# WORK INSTRUCTIONS
From the listing below, retype exactly the line holding "def Obligations.StepRunsTheQueue : Prop", the line holding "c s = .next t", and the lines between them; skip everything else.

[[ DATA UNDER STUDY, beginning ]]

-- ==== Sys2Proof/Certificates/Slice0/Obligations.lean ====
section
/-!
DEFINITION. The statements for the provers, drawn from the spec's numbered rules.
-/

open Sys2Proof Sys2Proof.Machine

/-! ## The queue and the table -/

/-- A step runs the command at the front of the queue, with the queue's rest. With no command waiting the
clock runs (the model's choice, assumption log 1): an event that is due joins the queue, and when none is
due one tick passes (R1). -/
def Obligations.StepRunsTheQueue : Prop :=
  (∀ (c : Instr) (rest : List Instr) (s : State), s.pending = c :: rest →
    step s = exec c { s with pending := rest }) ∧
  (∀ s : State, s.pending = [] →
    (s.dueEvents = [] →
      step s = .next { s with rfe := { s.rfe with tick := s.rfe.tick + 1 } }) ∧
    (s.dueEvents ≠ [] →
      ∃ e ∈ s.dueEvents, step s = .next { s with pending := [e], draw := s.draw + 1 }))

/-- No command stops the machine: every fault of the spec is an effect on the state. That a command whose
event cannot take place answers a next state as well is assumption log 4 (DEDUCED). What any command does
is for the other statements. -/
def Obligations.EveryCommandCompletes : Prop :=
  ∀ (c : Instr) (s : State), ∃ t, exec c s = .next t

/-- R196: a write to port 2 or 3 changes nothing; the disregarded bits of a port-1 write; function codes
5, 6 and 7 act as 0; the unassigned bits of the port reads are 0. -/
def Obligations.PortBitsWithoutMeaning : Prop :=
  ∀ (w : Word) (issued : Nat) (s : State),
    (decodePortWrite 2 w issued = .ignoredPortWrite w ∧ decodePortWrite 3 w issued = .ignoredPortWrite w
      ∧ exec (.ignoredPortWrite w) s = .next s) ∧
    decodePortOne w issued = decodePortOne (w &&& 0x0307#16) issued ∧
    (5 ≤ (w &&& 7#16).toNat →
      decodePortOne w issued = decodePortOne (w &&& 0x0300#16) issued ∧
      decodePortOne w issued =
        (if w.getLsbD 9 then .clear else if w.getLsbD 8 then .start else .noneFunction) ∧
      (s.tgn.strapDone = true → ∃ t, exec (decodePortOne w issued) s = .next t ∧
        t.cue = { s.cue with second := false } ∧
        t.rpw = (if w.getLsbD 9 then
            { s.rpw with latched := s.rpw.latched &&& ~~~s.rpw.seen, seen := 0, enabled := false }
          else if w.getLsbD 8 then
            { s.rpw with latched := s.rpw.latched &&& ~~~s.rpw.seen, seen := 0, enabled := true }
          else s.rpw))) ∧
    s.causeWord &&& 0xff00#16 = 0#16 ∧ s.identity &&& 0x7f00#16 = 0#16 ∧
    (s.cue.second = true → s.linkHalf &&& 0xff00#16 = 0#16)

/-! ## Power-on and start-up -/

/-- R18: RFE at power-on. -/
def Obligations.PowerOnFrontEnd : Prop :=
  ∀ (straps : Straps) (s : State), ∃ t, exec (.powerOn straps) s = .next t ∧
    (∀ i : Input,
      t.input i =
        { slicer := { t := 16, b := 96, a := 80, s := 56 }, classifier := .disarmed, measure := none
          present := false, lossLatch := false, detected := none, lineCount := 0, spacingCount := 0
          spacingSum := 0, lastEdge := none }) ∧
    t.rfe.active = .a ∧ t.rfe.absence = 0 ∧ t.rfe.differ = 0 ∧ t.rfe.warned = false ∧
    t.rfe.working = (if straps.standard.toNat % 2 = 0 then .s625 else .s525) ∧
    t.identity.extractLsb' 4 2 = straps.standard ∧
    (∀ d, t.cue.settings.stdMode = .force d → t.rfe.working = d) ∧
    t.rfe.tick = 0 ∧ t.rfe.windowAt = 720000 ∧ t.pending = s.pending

[[ DATA UNDER STUDY, end ]]

# ANSWER SPACE
def Obligations.StepRunsTheQueue : Prop :=
  (∀ (c : Instr) (rest : List Instr) (s : State), s.pending = c :: rest →
    step s = exec c { s with pending := rest }) ∧
  (∀ s : State, s.pending = [] →
    (s.dueEvents = [] →
      step s = .next { s with rfe := { s.rfe with tick := s.rfe.tick + 1 } }) ∧
    (s.dueEvents ≠ [] →
      ∃ e ∈ s.dueEvents, step s = .next { s with pending := [e], draw := s.draw + 1 }))

/-- No command stops the machine: every fault of the spec is an effect on the state. That a command whose
event cannot take place answers a next state as well is assumption log 4 (DEDUCED). What any command does
is for the other statements. -/
def Obligations.EveryCommandCompletes : Prop :=
  ∀ (c : Instr) (s : State), ∃ t, exec c s = .next t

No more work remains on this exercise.